Serbien / Später Feldzug gegen den Kommunismus treibt in Belgrad bizarre Blüten
In Serbien treibt der späte Feldzug von Belgrads Oberbürgermeister gegen den längst untergegangenen Kommunismus immer merkwürdigere Blüten. So will er rote Autobusse nun blau umfärben lassen: Mehr als an umgefärbten Vehikeln wäre vielen indes an pünktlichen Bussen gelegen.
Spät Konvertierte sind immer besonders eifrig bei der Sache. In Serbien hatte beispielsweise der Belgrader Oberbürgermeister Aleksandar Sapic einst seine politische Karriere bei der linksliberalen DS begonnen. Mittlerweile ist der frühere Wasserballweltmeister Parteigänger der nationalpopulistischen Regierungspartei SNS – und bläst besonders kräftig ins patriotische Horn: Sein verspäteter Feldzug gegen den längst untergegangenen Kommunismus und das ebenso verschwundene Jugoslawien treibt immer merkwürdigere Blüten.
Erst kündigte der 46-Jährige zu Jahresbeginn die Umbettung des Grabs des früheren sozialistischen Staatslenkers Josip Broz „Tito“ aus dem Belgrader „Haus der Blumen“ an. Tito habe der „serbischen Nation mehr Schaden zugefügt“ als der faschistische General Franco der spanischen, begründete er die von ihm beabsichtigte „Rückführung“ der Überreste des einstigen Partisanenführers in dessen kroatischen Geburtsort Kumrovec.
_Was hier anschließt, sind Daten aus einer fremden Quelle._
-- ==== Sys2Proof/Machine/State.lean ====
section
/-! DEFINITION. The state of one module of the Molune Nelosken N8: everything the spec names, as plain data. -/

namespace Sys2Proof.Machine

/-- A finite map: keys rise, and a key that is absent has the value its reader gives as default. -/
abbrev FMap (α : Type) := List (Nat × α)

/-- The causes of R42. -/
inductive Cause where
  | illegal | regbound | priv | alignatom | xlate | prot | bounds | stalehandle | tenurewait | sendfull | unbound
  | labelovf | ltfull | ngfull | arith | poison | hostatom | swtrap | stop | pfail | checker | nakfenced
  deriving DecidableEq, Repr

/-- What a step may stop with. No behaviour that the spec describes ends a run: every trap is a next state. -/
inductive Fault where
  /-- Raised by no meaning: kept so that the machine has the three outcomes of the interface. Safe. -/
  | unreachable
  deriving DecidableEq, Repr

/-- Why an instruction has no meaning. -/
inductive Refusal where
  /-- The arm of Dispatch for an instruction that has no meaning yet. Safe: nothing is claimed of it. -/
  | notModelled (mnemonic : String)
  deriving DecidableEq, Repr

/-- A scalar or mask register: its value and its label handle (R31, R36). -/
structure Reg where
  val : Word := 0
  lab : Handle := 0
  deriving DecidableEq, Repr

/-- A vector register: 512 bits and one label handle for each quad (R31, R34). -/
structure VReg where
  val : Line := 0
  l0 : Handle := 0
  l1 : Handle := 0
  l2 : Handle := 0
  l3 : Handle := 0
  deriving DecidableEq, Repr

/-- The control-label stack, most recent first (R31, R191). -/
abbrev CStack := List Handle

/-- One register written by a landing result (R79). -/
inductive RegWrite where
  | s (n : BitVec 6) (v : Word) (l : Handle)
  | v (n : BitVec 4) (x : VReg)
  deriving DecidableEq, Repr

/-- The conditions of the issue that a deferred access keeps (R355). -/
structure Issue where
  pc : Word := 0
  raw : List (BitVec 32) := []
  rm : BitVec 3 := 0
  focus : Env := 0
  focld : Bool := false
  clab : Handle := 0
  /-- the gang for which an ELECT prefix made this access (R330) -/
  elect : Option Nat := none
  deriving DecidableEq, Repr

/-- An atomic operation of R271. -/
inductive AtomOp where
  | add | and | or | xor | min | max | minu | maxu | swap | faddd | fadds | cas | cas2
  deriving DecidableEq, Repr
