/-- The leaf that translates an address of space 0x0 for a core (R236 to R238). -/
def State.leaf (s : State) (core : Nat) (va : Nat) : Option (Word × Nat) :=
  let root := (s.core core).ptroot
  if root.getLsbD 0 = false then none
  else match s.cached core va with
    | some e => some e
    | none => s.walk (core / 8) ((root >>> 12).toNat % 2 ^ 39 * 4096) va 4

/-- The leaf's permission for an access (R237, R383). -/
def leafOk (e : Word) (k : Kind) (sup : Bool) : Bool :=
  match k with
  | .fetch => e.getLsbD 4 && (if sup then e.getLsbD 5 else !e.getLsbD 5)
  | .rd => sup || (e.getLsbD 2 && !e.getLsbD 5)
  | .wr => sup || (e.getLsbD 3 && !e.getLsbD 5)
  | .atom => sup || (e.getLsbD 2 && e.getLsbD 3 && !e.getLsbD 5)
  | .both => sup || (e.getLsbD 2 && e.getLsbD 3 && !e.getLsbD 5)

/-- Where a translated address lies (R230, R237, R246). -/
def leafKey (s : State) (e : Word) (sh va : Nat) : Nat := entryKey s e (pteFrame e + va % 2 ^ sh)

/-- Scratchpad bytes of a core now: LSPLIT, or the span of an adaptive carve (R23, R224, R229). -/
def Core.scratchSize (k : Core) : Nat :=
  match k.carveRun with
  | some (_, u, _) => u.toNat * 0x2000
  | none => k.lsplit.toNat * 0x2000

/-- Whether a core lies in a closed Shutter (R395). -/
def State.shuttered (s : State) (core : Nat) : Bool :=
  s.plant.shutters.any (fun p => p.2.state == 2 && inRect p.2.rect core)
/-- A peer module that is dead (R406). -/
def State.deadModule (s : State) (m : Nat) : Bool := ((fget s.plant.peers m).getD {}).dead

/-- A tenant whose record gives no DTID sends nothing on the fabric (R376): its access to another module fails with PROT
(DESIGN CHOICE, log 40). Slot 0 has no record. -/
def State.barred (s : State) (core : Nat) : Bool :=
  let t := (s.core core).tslot.toNat
  t != 0 && (s.tenant t).toNat / 2 ^ 48 % 2 ^ 16 == 0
Für ungläubiges Kopfschütteln sorgte auch der Vorstoß des Hobbyhistorikers, das Museum der Geschichte Jugoslawiens in ein Museum der Geschichte Serbiens umzuwandeln. Einerseits existiert nur einen Steinwurf vom Rathaus entfernt schon lange ein serbisches Geschichtsmuseum. Anderseits ist das Museum der Geschichte Jugoslawiens samt der angrenzenden Tito-Grabstätte das mit Abstand populärste und am besten besuchte Museum im Balkanstaat – auch dank der zahlreichen ausländischen Besucher.
Er bekomme einen „Ausschlag“, wenn er an Marx, Engels, Tito und den Kommunismus denke, bekennt der Bürgervater. Er wolle Belgrad wieder zu seinem „ursprünglichen“, sprich vorkommunistischen Aussehen verhelfen, begründet der unermüdliche Geschichtsrevisionist, warum die munter sprudelnden Fontänen am früheren Marx- und Engels-Platz versiegt sind und der 1985 errichtete Springbrunnen selbst ohne sozialistische Symbole auf sein Geheiß im Februar abgerissen und in eine Dauerbaustelle verwandelt wurde.
Altersschwacher Fuhrpark
Außer an Straßennamen und Gräbern missliebiger Nationalhelden stört sich der durch Korruptionsskandale, Plagiatsvorwürfe und Einschüchterungsklagen gegen lästige Journalisten für Schlagzeilen sorgende Sapic nun auch an der Farbe der Belgrader Stadtbusse. Deren angeblich sozialistisches Rot soll einem „byzantinischen Blau“ weichen – laut Sapic die Farbe von Serbiens mittelalterlicher Nemanjiden-Dynastie.
Es gebe kein Nemanjiden-Blau, versichert indes der Heraldiker Aleksandar Palavestra: „Außer wenn der Herr Bürgermeister glaubt, dass im 13. Jahrhundert blaue Autobusse durch das mittelalterliche Raska kutschierten.“
Ältere Belgrader verweisen darauf, dass die Stadt- und Trolleybusse zu sozialistischen Zeiten vor allem grün lackiert waren. Blau waren aber schon zu jugoslawischen Zeiten mit Sicherheit die Busse und Straßenbahnen im kroatischen Zagreb – und sind das noch immer.
Statt an umgefärbten wäre vielen Belgradern eher an pünktlichen und regelmäßig gewarteten Stadtvehikeln gelegen. Denn egal, ob Busse mit ausgebrannten Motoren liegenbleiben, während der Fahrt ein Rad verlieren oder gar in der Mitte auseinanderbrechen: Der altersschwache Fuhrpark der Städtischen Transportgesellschaft GPS macht mehr durch spektakuläre Ausfälle als durch zufriedene Kunden von sich reden.